— What is needed —
Give only the number of lines in these records that include "error".
---+---
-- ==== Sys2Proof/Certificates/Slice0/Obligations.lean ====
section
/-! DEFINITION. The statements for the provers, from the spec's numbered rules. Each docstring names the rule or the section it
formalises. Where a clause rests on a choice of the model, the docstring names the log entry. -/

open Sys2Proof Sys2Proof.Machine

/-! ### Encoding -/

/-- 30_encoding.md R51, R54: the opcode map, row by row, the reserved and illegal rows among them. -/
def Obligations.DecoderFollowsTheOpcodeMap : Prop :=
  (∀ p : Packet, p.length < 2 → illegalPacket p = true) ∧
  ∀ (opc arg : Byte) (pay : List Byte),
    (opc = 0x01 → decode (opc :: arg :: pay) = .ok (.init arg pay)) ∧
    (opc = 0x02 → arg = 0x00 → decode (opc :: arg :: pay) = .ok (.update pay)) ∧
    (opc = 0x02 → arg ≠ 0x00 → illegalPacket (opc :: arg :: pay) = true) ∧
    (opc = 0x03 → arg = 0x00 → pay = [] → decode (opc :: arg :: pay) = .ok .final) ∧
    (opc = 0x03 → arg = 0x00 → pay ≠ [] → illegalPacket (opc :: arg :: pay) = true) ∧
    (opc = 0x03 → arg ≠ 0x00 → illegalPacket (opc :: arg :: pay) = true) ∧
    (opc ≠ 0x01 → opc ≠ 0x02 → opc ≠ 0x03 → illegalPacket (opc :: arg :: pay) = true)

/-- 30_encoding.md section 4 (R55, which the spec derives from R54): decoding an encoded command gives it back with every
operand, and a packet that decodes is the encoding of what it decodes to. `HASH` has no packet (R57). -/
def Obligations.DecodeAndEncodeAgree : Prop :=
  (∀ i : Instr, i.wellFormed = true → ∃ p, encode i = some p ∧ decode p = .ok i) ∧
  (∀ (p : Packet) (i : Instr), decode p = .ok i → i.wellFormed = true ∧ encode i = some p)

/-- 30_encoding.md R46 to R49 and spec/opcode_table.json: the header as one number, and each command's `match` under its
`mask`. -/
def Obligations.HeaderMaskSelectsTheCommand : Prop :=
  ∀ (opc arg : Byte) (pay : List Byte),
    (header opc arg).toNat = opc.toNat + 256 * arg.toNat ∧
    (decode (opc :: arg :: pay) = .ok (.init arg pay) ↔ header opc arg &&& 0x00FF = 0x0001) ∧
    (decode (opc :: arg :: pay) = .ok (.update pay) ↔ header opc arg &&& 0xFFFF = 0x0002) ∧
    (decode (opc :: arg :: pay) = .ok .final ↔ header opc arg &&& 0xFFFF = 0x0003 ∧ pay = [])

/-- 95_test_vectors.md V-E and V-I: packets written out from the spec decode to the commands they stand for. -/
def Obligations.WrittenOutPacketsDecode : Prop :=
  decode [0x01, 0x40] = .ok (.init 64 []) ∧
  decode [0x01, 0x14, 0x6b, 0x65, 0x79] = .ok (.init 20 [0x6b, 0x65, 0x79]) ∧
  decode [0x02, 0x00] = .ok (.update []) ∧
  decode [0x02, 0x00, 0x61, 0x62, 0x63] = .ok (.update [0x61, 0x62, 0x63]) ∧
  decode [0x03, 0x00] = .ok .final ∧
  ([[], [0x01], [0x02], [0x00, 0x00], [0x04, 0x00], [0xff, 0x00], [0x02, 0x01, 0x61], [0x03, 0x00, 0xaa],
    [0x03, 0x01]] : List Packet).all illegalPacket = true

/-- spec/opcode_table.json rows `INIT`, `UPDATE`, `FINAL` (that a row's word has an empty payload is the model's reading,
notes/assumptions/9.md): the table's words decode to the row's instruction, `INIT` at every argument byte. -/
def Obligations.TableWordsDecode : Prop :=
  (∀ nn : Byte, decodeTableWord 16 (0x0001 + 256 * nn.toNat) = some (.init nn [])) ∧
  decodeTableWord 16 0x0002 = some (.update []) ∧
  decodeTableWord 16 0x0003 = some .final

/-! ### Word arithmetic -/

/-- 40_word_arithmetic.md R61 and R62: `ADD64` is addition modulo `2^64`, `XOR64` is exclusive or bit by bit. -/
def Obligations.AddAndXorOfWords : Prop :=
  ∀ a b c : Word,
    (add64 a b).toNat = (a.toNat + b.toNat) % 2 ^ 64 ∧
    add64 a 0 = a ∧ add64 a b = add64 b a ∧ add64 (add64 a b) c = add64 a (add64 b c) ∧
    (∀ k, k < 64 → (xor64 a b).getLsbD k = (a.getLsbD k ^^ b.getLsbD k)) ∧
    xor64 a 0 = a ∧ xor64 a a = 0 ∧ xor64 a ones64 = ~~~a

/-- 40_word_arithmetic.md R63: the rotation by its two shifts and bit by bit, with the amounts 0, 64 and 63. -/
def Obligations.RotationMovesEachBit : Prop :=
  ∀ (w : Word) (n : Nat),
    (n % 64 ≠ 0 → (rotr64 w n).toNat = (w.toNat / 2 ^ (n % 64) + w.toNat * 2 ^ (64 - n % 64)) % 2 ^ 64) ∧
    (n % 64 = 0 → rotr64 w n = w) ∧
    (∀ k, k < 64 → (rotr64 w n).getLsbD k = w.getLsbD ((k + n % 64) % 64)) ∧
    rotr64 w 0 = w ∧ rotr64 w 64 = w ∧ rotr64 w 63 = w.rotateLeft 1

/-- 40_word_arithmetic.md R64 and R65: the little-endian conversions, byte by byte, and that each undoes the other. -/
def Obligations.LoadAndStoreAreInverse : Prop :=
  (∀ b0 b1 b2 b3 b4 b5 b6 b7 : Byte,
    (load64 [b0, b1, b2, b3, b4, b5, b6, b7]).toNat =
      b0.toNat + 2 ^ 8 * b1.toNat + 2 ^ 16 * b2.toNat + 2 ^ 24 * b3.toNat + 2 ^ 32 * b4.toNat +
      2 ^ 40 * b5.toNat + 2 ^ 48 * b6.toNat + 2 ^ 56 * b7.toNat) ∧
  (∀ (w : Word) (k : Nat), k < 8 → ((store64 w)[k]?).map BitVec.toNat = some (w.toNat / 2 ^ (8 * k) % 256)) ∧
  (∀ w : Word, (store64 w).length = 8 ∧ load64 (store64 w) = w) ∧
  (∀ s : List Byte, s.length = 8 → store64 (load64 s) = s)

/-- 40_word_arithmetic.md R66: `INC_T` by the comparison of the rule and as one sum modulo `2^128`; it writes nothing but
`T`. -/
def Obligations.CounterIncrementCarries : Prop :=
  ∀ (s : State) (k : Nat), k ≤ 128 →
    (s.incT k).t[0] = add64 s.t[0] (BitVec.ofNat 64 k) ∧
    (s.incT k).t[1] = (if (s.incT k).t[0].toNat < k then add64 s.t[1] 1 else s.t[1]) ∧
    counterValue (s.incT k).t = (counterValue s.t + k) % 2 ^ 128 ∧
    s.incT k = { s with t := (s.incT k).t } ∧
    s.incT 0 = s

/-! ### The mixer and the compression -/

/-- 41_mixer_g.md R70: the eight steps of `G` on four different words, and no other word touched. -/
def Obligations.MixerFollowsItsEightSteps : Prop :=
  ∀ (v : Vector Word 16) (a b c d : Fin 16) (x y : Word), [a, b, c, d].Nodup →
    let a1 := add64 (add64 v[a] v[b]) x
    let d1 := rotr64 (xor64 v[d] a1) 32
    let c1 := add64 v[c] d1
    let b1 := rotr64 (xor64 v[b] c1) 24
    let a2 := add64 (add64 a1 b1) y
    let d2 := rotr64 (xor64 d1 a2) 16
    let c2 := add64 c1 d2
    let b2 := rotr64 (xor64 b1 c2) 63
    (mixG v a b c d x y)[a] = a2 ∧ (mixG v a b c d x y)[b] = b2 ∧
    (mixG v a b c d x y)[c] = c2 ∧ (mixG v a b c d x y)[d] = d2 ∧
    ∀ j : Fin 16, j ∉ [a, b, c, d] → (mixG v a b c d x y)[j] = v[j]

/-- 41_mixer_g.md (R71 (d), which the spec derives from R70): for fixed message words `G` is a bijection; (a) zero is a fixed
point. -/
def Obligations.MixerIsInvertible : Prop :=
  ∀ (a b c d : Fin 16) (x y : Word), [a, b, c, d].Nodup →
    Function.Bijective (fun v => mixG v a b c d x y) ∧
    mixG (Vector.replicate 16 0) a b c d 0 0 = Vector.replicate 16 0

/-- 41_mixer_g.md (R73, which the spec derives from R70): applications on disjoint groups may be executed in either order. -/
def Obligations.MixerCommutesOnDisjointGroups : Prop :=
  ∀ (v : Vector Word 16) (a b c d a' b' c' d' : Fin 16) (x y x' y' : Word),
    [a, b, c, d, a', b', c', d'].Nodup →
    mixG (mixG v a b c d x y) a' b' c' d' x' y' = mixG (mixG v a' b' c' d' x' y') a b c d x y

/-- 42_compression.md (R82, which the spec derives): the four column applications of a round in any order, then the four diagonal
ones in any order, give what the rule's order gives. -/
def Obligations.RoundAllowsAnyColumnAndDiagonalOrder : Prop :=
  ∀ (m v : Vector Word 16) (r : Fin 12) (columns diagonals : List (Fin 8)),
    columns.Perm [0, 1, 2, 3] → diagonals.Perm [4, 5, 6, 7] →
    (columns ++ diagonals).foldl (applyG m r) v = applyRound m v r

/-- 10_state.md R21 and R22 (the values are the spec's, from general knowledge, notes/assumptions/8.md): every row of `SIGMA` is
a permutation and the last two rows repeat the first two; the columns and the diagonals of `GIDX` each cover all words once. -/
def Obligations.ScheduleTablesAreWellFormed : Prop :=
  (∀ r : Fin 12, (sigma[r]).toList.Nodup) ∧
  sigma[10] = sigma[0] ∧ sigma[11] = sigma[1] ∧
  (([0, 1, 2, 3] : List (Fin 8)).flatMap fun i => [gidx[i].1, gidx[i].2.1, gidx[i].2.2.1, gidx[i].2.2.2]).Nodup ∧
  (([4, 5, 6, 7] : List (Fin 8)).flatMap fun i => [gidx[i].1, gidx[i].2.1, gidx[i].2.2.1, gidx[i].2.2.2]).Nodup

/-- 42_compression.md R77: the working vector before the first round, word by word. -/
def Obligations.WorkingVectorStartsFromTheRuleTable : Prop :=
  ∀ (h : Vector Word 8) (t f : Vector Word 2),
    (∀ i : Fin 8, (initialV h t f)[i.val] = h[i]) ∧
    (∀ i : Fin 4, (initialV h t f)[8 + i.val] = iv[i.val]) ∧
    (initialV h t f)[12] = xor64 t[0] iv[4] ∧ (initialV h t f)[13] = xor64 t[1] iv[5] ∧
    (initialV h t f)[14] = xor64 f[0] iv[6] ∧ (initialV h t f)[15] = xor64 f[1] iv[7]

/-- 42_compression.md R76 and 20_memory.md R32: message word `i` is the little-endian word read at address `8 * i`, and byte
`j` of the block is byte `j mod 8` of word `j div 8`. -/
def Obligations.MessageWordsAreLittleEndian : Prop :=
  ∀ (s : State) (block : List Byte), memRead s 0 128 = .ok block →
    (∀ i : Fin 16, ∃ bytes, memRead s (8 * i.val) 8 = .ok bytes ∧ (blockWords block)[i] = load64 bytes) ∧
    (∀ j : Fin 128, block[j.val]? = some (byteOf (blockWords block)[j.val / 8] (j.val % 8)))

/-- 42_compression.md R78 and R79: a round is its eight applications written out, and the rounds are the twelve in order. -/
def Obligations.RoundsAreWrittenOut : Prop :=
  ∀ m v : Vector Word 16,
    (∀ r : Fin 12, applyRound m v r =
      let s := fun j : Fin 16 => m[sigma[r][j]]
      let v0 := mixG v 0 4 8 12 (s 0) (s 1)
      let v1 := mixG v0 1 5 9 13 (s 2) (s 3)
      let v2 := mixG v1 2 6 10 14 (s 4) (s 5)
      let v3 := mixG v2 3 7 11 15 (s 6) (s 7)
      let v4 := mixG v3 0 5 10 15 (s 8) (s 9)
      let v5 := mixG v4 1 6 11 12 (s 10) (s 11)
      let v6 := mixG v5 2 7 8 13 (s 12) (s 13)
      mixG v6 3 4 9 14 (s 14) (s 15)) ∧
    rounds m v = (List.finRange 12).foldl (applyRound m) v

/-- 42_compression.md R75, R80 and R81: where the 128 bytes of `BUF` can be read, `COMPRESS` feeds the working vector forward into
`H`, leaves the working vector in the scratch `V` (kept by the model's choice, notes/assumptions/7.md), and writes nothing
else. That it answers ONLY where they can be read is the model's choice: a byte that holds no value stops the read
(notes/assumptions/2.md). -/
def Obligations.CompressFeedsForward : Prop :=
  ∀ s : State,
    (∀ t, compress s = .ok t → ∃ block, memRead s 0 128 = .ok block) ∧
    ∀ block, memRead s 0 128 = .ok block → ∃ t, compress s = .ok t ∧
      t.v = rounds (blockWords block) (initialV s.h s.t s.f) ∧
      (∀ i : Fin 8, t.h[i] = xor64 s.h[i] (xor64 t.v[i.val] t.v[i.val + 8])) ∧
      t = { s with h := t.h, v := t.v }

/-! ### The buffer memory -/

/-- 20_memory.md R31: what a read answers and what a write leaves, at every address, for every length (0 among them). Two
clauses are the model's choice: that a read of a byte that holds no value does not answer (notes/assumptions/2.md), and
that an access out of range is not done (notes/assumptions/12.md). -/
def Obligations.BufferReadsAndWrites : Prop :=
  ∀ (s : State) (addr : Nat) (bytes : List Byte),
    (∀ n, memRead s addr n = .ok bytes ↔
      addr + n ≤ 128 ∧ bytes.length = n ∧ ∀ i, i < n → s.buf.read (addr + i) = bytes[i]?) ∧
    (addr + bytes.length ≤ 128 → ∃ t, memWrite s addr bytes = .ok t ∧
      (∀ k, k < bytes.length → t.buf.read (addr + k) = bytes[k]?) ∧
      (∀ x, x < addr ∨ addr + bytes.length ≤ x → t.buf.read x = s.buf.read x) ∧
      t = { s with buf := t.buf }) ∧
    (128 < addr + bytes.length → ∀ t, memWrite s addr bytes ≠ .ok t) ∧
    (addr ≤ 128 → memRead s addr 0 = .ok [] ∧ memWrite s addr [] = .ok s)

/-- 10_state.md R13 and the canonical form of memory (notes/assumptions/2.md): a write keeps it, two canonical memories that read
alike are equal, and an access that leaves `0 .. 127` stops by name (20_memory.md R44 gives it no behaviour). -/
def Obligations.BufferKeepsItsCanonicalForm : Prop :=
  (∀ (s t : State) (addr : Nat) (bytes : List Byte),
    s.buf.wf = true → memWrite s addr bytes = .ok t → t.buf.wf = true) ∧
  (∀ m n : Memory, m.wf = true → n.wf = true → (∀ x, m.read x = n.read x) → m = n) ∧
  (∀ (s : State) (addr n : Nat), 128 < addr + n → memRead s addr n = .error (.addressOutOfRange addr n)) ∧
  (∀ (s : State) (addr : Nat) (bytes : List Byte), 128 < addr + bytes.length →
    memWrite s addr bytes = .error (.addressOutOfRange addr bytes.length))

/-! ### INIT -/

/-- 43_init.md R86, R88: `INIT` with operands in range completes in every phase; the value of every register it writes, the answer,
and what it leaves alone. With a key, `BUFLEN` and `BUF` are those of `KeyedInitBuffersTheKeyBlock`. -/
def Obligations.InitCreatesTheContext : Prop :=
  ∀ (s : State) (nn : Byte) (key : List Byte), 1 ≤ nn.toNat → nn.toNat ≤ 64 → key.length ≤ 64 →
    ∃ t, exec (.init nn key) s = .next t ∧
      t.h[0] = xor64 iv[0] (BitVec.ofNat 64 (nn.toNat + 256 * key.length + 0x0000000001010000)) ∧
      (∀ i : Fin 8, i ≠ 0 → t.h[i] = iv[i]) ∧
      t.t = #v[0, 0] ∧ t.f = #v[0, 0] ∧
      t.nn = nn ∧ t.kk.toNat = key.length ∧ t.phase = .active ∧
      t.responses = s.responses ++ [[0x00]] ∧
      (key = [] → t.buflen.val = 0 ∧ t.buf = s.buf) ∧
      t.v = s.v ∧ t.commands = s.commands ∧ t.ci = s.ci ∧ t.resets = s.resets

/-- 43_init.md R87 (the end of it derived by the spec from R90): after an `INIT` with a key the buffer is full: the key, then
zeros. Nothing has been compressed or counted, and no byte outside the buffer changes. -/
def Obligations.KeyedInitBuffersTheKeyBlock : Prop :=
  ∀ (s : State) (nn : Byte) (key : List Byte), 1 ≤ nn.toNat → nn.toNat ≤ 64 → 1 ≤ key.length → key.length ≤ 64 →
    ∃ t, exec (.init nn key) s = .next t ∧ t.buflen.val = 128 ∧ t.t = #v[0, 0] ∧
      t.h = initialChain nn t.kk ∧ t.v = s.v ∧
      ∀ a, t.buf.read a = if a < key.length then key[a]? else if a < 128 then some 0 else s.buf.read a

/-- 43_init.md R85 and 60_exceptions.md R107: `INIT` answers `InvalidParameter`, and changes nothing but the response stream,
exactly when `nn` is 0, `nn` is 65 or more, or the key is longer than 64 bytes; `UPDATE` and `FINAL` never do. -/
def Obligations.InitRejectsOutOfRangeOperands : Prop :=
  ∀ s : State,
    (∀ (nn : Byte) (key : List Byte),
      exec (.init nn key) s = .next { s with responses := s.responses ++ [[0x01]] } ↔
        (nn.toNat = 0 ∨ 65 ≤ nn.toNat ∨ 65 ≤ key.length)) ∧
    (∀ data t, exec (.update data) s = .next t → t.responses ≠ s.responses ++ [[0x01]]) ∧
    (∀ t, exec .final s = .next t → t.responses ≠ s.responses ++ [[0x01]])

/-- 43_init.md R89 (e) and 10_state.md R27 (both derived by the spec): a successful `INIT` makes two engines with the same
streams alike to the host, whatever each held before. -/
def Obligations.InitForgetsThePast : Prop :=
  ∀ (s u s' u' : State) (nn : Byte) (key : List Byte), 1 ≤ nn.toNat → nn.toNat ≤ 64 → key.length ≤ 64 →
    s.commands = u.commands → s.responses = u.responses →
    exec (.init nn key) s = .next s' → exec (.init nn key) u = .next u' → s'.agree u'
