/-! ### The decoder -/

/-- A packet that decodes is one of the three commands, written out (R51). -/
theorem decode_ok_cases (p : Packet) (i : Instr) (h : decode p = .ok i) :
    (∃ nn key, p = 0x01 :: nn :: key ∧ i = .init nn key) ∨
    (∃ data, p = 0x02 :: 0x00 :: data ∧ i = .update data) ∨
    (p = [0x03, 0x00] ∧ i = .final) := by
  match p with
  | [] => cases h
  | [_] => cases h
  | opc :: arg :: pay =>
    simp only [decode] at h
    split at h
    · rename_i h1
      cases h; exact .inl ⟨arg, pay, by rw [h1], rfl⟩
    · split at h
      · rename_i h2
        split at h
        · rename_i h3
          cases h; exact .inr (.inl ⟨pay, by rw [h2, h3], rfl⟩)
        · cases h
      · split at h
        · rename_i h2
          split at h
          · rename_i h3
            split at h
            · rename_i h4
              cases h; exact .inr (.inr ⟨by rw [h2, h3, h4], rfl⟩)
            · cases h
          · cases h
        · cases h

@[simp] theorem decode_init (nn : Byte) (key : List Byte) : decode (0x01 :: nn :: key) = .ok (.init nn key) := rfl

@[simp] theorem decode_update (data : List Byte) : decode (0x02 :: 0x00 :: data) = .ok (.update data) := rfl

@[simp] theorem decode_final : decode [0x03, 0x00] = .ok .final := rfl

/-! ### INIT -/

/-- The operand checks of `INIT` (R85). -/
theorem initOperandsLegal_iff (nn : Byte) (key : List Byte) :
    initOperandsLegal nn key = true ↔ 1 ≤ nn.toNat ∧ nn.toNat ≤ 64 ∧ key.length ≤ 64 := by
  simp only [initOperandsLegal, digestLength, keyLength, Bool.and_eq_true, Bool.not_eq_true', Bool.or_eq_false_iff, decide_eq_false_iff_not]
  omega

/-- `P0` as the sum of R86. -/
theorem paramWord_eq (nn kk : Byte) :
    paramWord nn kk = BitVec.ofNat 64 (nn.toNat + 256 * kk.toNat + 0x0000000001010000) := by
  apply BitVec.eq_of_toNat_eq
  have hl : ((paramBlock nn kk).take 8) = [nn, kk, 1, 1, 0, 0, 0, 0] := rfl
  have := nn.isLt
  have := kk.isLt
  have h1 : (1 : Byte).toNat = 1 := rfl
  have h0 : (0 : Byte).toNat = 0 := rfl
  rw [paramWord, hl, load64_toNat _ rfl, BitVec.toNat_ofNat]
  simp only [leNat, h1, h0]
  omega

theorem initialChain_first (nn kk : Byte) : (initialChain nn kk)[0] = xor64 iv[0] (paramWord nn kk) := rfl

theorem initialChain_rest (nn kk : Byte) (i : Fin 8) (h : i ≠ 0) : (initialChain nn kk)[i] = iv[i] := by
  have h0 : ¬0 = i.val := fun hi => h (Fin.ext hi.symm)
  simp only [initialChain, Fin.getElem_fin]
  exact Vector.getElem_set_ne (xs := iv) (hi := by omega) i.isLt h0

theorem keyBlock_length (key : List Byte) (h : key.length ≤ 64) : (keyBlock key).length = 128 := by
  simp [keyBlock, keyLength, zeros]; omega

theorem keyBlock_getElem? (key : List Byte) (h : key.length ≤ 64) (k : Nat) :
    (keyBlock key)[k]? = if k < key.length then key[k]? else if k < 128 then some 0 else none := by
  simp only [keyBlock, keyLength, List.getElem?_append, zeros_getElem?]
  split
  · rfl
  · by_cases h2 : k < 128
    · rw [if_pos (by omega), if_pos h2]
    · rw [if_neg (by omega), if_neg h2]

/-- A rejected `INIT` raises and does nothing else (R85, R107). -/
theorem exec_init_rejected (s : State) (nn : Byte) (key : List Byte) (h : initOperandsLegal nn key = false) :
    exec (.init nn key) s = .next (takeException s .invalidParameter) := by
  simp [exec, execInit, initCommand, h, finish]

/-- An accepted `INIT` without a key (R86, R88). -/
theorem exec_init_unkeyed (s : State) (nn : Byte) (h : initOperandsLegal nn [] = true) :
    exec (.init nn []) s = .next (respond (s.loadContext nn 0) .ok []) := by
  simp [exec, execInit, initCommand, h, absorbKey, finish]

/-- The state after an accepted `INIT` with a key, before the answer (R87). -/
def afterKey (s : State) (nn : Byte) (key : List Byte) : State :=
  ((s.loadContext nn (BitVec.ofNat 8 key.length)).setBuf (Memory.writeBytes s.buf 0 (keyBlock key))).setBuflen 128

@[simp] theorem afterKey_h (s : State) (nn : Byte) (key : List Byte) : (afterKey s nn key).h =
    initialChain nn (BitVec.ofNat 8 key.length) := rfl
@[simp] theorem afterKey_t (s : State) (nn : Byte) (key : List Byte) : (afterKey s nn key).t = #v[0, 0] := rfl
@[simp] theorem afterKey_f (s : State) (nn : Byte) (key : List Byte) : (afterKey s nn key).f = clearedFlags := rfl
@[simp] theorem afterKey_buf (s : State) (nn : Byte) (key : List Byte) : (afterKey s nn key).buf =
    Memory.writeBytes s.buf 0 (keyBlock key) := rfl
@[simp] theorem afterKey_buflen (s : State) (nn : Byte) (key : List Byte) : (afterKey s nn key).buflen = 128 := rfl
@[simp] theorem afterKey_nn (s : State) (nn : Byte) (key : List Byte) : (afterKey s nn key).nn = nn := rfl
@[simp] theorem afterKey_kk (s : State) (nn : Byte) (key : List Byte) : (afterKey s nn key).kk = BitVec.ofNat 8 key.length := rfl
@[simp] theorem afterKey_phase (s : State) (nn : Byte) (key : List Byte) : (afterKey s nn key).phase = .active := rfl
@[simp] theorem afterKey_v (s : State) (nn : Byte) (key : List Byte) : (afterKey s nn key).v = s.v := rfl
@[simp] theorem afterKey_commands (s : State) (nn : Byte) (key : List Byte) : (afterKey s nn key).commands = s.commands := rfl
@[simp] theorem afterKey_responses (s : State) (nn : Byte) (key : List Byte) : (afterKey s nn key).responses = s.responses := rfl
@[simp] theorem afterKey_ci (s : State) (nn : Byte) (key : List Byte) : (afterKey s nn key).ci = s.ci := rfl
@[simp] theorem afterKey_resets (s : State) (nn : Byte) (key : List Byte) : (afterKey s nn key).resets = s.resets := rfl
---+---
— Problem solution —
2